CPB-Project: Safeguarding competition and equal access to Central Purchasing Bodies’ agreements

The research project will investigate and analyse whether central purchasing bodies’ agreements are safeguarding the aim of the procurement rules and find new ways of creating competitive and flexible agreements.

Central purchasing bodies (CPBs) conduct procurement procedures on behalf of other contracting authorities. Aggregated procurement can lead to better prices and quality for contracting authorities and ultimately for the tax payers. On top of this, the individual contracting authority will save a significant amount of transaction costs by not conducting procurement procedures themselves. However, this type of purchasing have often preferences for contracts with a single supplier in order to lower transaction costs, and this puts economic operators in a position in which they need to work together in order to be able to bid for the agreement – and such cooperation can be seen as an anticompetitive agreement (Art. 101 TFEU). Other potential negative effects of aggregation are linked to excessive concentration of purchasing power and collusion, as well as a reduction of market access opportunities for SMEs. This research project seeks to clarify the rules and analyse how competition can be ensured.
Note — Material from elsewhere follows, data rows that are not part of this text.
-- ==== Sys2Proof/Laws/Bytes.lean ====
section
/-! SUPPORT. Laws/Bytes.lean: a body that is read has the length its fields need (R168, R189, R195). -/

namespace Sys2Proof.Machine

/-- Fields read by their widths fill the body: no byte is left over and none is missing. -/
theorem splitFields_length {ws : List Nat} {l : List Byte} {xs : List (List Byte)} (h : splitFields ws l = some xs) :
    l.length = ws.sum := by
  induction ws generalizing l xs with
  | nil => cases l <;> simp_all [splitFields]
  | cons w ws ih =>
    simp only [splitFields] at h
    split at h
    · cases h
    · split at h
      · rename_i hs
        have := ih hs
        simp at this ⊢
        omega
      · cases h

/-- R195: each line of a REBUILD takes 24 bytes, before the bytes left. -/
theorem rebuildLinesFrom_length {n : Nat} {l rest : List Byte} {ls : List RebuildLine}
    (h : rebuildLinesFrom n l = some (ls, rest)) : l.length = 24 * n + rest.length := by
  induction n generalizing l ls rest with
  | zero =>
    simp only [rebuildLinesFrom, Option.some.injEq, Prod.mk.injEq] at h
    rw [h.2]
    omega
  | succ n ih =>
    simp only [rebuildLinesFrom] at h
    split at h
    · rename_i x y h1 h2
      have hr := ih h2
      have h24 : (l.take 24).length = 24 := by
        simp only [rebuildLineFrom] at h1
        split at h1
        · rename_i hs
          simpa using splitFields_length hs
        · cases h1
      simp only [Option.some.injEq, Prod.mk.injEq] at h
      simp at hr h24
      rw [← h.2]
      omega
    · cases h

end Sys2Proof.Machine
end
The project is divided into 4 work packages:

 

 

WP1: CPB perspective: Laying down a comprehensive assessment of CPBs’ types of agreements and their legal set up, including the potential for taking into account environmental and social considerations.

WP1 consist of a PhD project, which aims at locating which agreement is the ideal agreement for specific purchases by CPBs. The research will focus on the legal rules for setting up different types of agreements and analyse how competition and equal treatment can best be ensured in these agreements It will also assess the possibility for taking environmental and social considerations into account, and how this can be done while at the same time maintaining competition and equal access to the agreement.
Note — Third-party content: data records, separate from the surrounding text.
/-- R73: RECONCILE answers what it found of the tanks as they stood before it; the assembler is no part of a finding. -/
theorem exec_reconcile (h : s.Accepts p) (hw : s.role p = .workshop) : exec (.reconcile p tag) s =
    .next (((s.idleAssembler p).reconcileAll .request).reply p .reconcile tag .ok
      (.reconciled [s.finding 0, s.finding 1, s.finding 2, s.finding 3])).startStore := by
  have hfound : allTanks.map (s.idleAssembler p).finding = [s.finding 0, s.finding 1, s.finding 2, s.finding 3] := rfl
  have hstart : ((s.idleAssembler p).reconcileAll .request).startUp = s.startUp :=
    ((Within.refl (fed := False) (s.idleAssembler p)).reconcileAll .request).startUp
  rw [← hfound]
  exact exec_of_block (k := fun x => (x.reconcileAll .request).reply p .reconcile tag .ok
    (.reconciled (allTanks.map x.finding))) h (permits_workshop hw rfl) rfl rfl
      ((State.reply_startUp ..).trans hstart)

end

/-- Settles O56: each request is handed its tank (`exec_ofTank`), and its block is the law above for the test
that decides; a reconciliation does what the outcome of `finding` says, and that is decided by the laws of `finding`. -/
theorem receiptsAndStockAreBooked : Obligations.ReceiptsAndStockAreBooked := by
  intro p tag t s h hw k cfg sat
  have hline : (s.port p).line = [] := h.2.1
  have hstart (y : State) : (y.evaluateTank t).startUp = y.startUp := ((Quiet.refl y).evaluateTank t).startUp
  refine ⟨fun docket => ?_, fun hr => ?_, fun r hr => ?_, fun amount => ⟨fun ha => ?_, fun h1 h2 hr => ?_,
    fun h1 h2 hr => ?_⟩, ?_, ?_, fun o => ⟨rfl, fun he => ?_, fun he => ?_⟩⟩
  · intro opened
    have hopened {st : Status} (hst : (s.idleAssembler p).openReceipt p tag docket t =
        (s.idleAssembler p).reply p .receiptOpen tag st .nothing) : opened st :=
      exec_ofTank_answered h hw rfl rfl hst
    refine ⟨fun hbad => hopened (openReceipt_badField hbad), fun he h1 h2 => ⟨fun hr => ?_, fun hr hg => ?_,
      fun g hr hg hover => ?_, fun g hr hg hfits => ?_⟩⟩
    · exact hopened (openReceipt_open he h1 h2 hr)
    · exact hopened (openReceipt_ungauged he h1 h2 hr hg)
    · refine hopened ?_
      rw [openReceipt_gauged (s := s.idleAssembler p) he h1 h2 hr hg]
      exact if_pos hover
    · refine exec_ofTank h hw rfl rfl ?_ rfl
      rw [openReceipt_gauged (s := s.idleAssembler p) he h1 h2 hr hg]
      refine (if_neg (Nat.not_lt.2 hfits)).trans ?_
      exact reply_idleAssembler
        (s := s.modTank t fun x => { x with receipt := some (openedReceipt docket g k.gauge) }) hline
  · exact exec_ofTank_answered h hw rfl rfl (closeReceipt_none hr)
  · intro received flags book
    refine exec_ofTank h hw rfl rfl ?_ (hstart _)
    rw [closeReceipt_some (s := s.idleAssembler p) hr, closingFlags_eq]
    rfl
  · exact exec_ofTank_answered h hw rfl rfl (adjustStock_badField ha)
  · exact exec_ofTank_answered h hw rfl rfl (adjustStock_open h1 h2 hr)
  · intro b
    have hb : adjusted k.book amount = b := adjusted_eq ..
    refine exec_ofTank h hw rfl rfl ?_ (hstart _)
    rw [adjustStock_booked (s := s.idleAssembler p) h1 h2 hr, ← hb]
    exact congrArg (fun y : State => y.evaluateTank t)
      (reply_idleAssembler (s := s.modTank t fun x => { x with book := some (adjusted k.book amount) }) hline)
  · exact exec_reconcile h hw
  · obtain ⟨o, cause, book, v, hf⟩ := finding_eq s t
    rw [hf]
    exact ⟨rfl, rfl, rfl⟩
  · have hf := finding_disabled he
    have ho : (s.finding t).outcome = .notEnabled := by rw [hf]; rfl
    exact ⟨ho, reconcileTank_quiet (.inl ho)⟩
  · intro found
    refine ⟨fun hr => ?_, fun hr hg => ?_, fun g hr hg hb => ?_, fun g b hr hg hb => ⟨fun hv => ?_, fun hv => ?_⟩⟩
    · have hf := finding_receipt he hr
      have ho : (s.finding t).outcome = .skipped := by rw [hf]; rfl
      exact ⟨ho, by rw [hf]; rfl, reconcileTank_told (.inl ho)⟩
    · have hf := finding_ungauged he hr hg
      have ho : (s.finding t).outcome = .skipped := by rw [hf]; rfl
      exact ⟨ho, by rw [hf]; rfl, reconcileTank_told (.inl ho)⟩
    · have hf := finding_unbooked he hr hg hb
      have ho : (s.finding t).outcome = .setFromGauge := by rw [hf]; rfl
      have hbook : (s.finding t).book = some (g : Int) := by rw [hf]; rfl
      exact ⟨ho, hbook, by rw [reconcileTank_booked ho, hbook]⟩
    · have hf := (finding_booked he hr hg hb).trans (if_pos hv)
      have ho : (s.finding t).outcome = .variance := by rw [hf]; rfl
      exact ⟨ho, by rw [hf]; rfl, by rw [hf]; rfl, reconcileTank_told (.inr ho)⟩
    · have hf := (finding_booked he hr hg hb).trans (if_neg (not_lt.2 hv))
      have ho : (s.finding t).outcome = .within := by rw [hf]; rfl
      exact ⟨ho, reconcileTank_quiet (.inr ho)⟩

end Sys2Proof.Proofs

namespace Sys2Proof.Proofs
open Sys2Proof Sys2Proof.Machine

/-! ### The terms of an AUTH step (R109 to R114) -/

theorem pastIdent_iff (x : NozzleState) : x.pastIdent = true ↔ x ∉ [.free, .loaded, .fetching] := by
  cases x <;> decide

theorem parkedLimit_eq (t : TankId) (x : ParkSlot) : parkedLimit t x = (match x with
    | .holding p => if p.delivery.tank = t then p.delivery.limit else 0
    | _ => 0) := by
  cases x <;> rfl

/-- R113: the limits of the other open deliveries on a tank, as sums over nozzles and park slots. -/
theorem otherLimits_eq (s : State) (n : NozzleId) (t : TankId) : s.otherLimits n t =
    (∑ m : NozzleId,
      if m ≠ n ∧ (s.ctx m).state ∉ [.free, .loaded, .fetching] ∧ (s.delivery m).tank = t then (s.delivery m).limit
      else 0)
    + ∑ k : ParkId, parkedLimit t (s.slot k) := by
  simp only [State.otherLimits, allNozzles_eq, allSlots_eq, pastIdent_iff, Fin.sum_univ_def]

/-- R109: an allowance as a tier scales it. -/
def tierAllowance (a : AuthSettings) (t : Tier) (allowance : Nat) : Nat :=
  match t with
  | .normal => allowance
  | .tier1 => allowance * a.tier1 / 100
  | .tier2 => allowance * a.tier2 / 100
  | .reserve => allowance

/-- R109: only in RESERVE, and for a class that is not essential, there is no effective allowance. -/
theorem effective_some {a : AuthSettings} {c : ClassConfig} {t : Tier} (h : t ≠ .reserve ∨ c.essential = true)
    (allowance : Nat) : effective a c t allowance = some (tierAllowance a t allowance) := by
  cases t with
  | reserve => exact if_pos (h.resolve_left fun hne => hne rfl)
  | _ => rfl

/-- R110: the cap, and the name of the term built on it. -/
theorem capOf_eq (c : ClassConfig) (restricted : Bool) (e : Nat) : capOf c restricted e =
    (if restricted then min e c.ration else e,
     if restricted = true ∧ c.ration < e then .restriction else .allowance) := by
  cases restricted <;> simp [capOf]

theorem refusalOf_eq (g : Nat) (f : Factor) : refusalOf g f =
    if g = 0 then (if f = .stock then .noStock else .noAllowance) else .belowMinimum := by
  cases f <;> rfl

theorem firstAuth_eq (d : Delivery) : d.firstAuth = decide (d.limit = 0 ∧ d.factor = none) := by
  rw [Delivery.firstAuth, Bool.decide_and]
  cases d.factor <;> rfl

/-! ### What an AUTH step does (R90, R115 to R117) -/

/-- The part with another delivery in a nozzle's context. -/
def withDelivery (s : State) (n : NozzleId) (d : Delivery) : State := s.modCtx n fun y => { y with delivery := some d }

section
variable {s : State} {n : NozzleId} {d : Delivery} (hd : (s.ctx n).delivery = some d)
include hd

theorem modDelivery_eq (f : Delivery → Delivery) : s.modDelivery n f = withDelivery s n (f d) :=
  modCtx_congr (by rw [hd]; rfl)

theorem stockTerm_eq : s.stockTerm n = if (s.config.tanks.read d.tank).enabled then
    ((s.tank d.tank).usable - ((s.config.tanks.read d.tank).floor : Int) - (s.otherLimits n d.tank : Int)
      - (d.running : Int)).toNat
  else 0 := by
  rw [State.stockTerm, delivery_of_ctx hd]
  rfl

theorem authorise_eq (issue a : Nat) (f : Factor) (restricted first : Bool) :
    let limit := if a = 0 ∧ first = false then min d.limit d.running else d.running + issue
    s.authorise n issue a f restricted first =
      (withDelivery s n
        { d with limit := limit, factor := some f, restrictedAtAuth := restricted, wait := none }).postTo
        (s.config.nozzles.read n).owner (.deliveryStage (.authorised d.ticket limit (some f))) := by
  simp only [State.authorise, delivery_of_ctx hd, modDelivery_eq hd]
  rfl

theorem awaitGrant_eq {l : LineId} {r : MachineRecord} (hl : d.line = some l) (hr : s.recordAt l = some r)
    (w : WaitTerms) : s.awaitGrant n w =
      ({ s.modCtx n (fun y => { y with state := .awaitGrant, grant := some s.config.authorisation.grantTimer,
                                       delivery := some { d with wait := some w } }) with
        expired := s.expired.filter fun x => !decide (x = d.ticket) } : State).postRole .fleet (.grantWanted
          { ticket := d.ticket, fleet := d.fleet, cls := r.cls, name := (s.config.classes.read r.cls).name, nozzle := n,
            tank := d.tank, tier := (s.tank d.tank).tier, restricted := w.restricted, first := w.first,
            netSoFar := d.running, a := w.a, b := w.b, shortfall := min w.a (s.stockTerm n) - w.b,
            timer := s.config.authorisation.grantTimer }) := by
  have hctx : s.modCtx n (fun c => { c with
        state := .awaitGrant, grant := some s.config.authorisation.grantTimer,
        delivery := c.delivery.map fun d => { d with wait := some w } }) =
      s.modCtx n fun c => { c with
        state := .awaitGrant, grant := some s.config.authorisation.grantTimer,
        delivery := some { d with wait := some w } } := modCtx_congr (by rw [hd]; rfl)
  have hrecord : s.pinnedRecord n = some r := by simp only [State.pinnedRecord, delivery_of_ctx hd, hl, hr]
  simp only [State.awaitGrant, State.grantWanted, hrecord, delivery_of_ctx hd, hctx]
  rfl

theorem refuseAuth_first (why : Reason) : s.refuseAuth n why true =
    (withDelivery s n { d with wait := none, refusal := some why }).finishNozzle n .refused := by
  simp only [State.refuseAuth, if_true, State.finishRefused, State.modDelivery, State.modCtx_modCtx]
  exact congrArg (fun y : State => y.finishNozzle n .refused) (modCtx_congr (by rw [hd]; rfl))

theorem refuseAuth_later (why : Reason) : s.refuseAuth n why false =
    ((withDelivery s n { d with wait := none }).postTo (s.config.nozzles.read n).owner
      (.deliveryStage (.authRefused d.ticket why d.limit))).enterHeld n .authRefused := by
  simp only [State.refuseAuth, delivery_of_ctx hd, modDelivery_eq hd, Bool.false_eq_true, if_false]
  rfl

end

/-! ### The decision of an AUTH step (R115) -/

/-- R161: a delivery as its AUTH step finds it, the requested amount recorded when the step is its first. -/
def authAsked (d : Delivery) (req : Requested) : Delivery :=
  if d.limit = 0 ∧ d.factor = none then { d with requested := some req } else d

theorem authAsked_frame (d : Delivery) (req : Requested) : (authAsked d req).line = d.line
    ∧ (authAsked d req).tank = d.tank ∧ (authAsked d req).running = d.running := by
  unfold authAsked
  split <;> exact ⟨rfl, rfl, rfl⟩

section
variable {s : State} {n : NozzleId}

theorem ctx_withDelivery (d : Delivery) (m : NozzleId) :
    (withDelivery s n d).ctx m = if m = n then { s.ctx n with delivery := some d } else s.ctx m := State.ctx_modCtx ..

theorem delivery_withDelivery (d : Delivery) : (withDelivery s n d).delivery n = d :=
  delivery_of_ctx (by rw [ctx_withDelivery, if_pos rfl])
WP1 also includes a two-day international conference on “CPBs Agreements” and a one-day PhD workshop in extension to the conference.

 

 

 

 

 

 

 

 

 

 

 

 

 

 

 

 

 

External Researchers

Funding

Safeguarding competition and equal access to Central Purchasing Bodies’ agreements has received a four year funding of 9,4 mill DKK from Independent Research Fund Denmark (Sapere Aude: DFF-Starting Grant and DFF Inge Lehmann).

Project: Projects: Safeguarding competition and equal access to Central Purchasing Bodies’ agreements & Parallel framework agreements
(Case number: 0167-00031A Sapere Aude & 0167-00032A Inge Lehmann).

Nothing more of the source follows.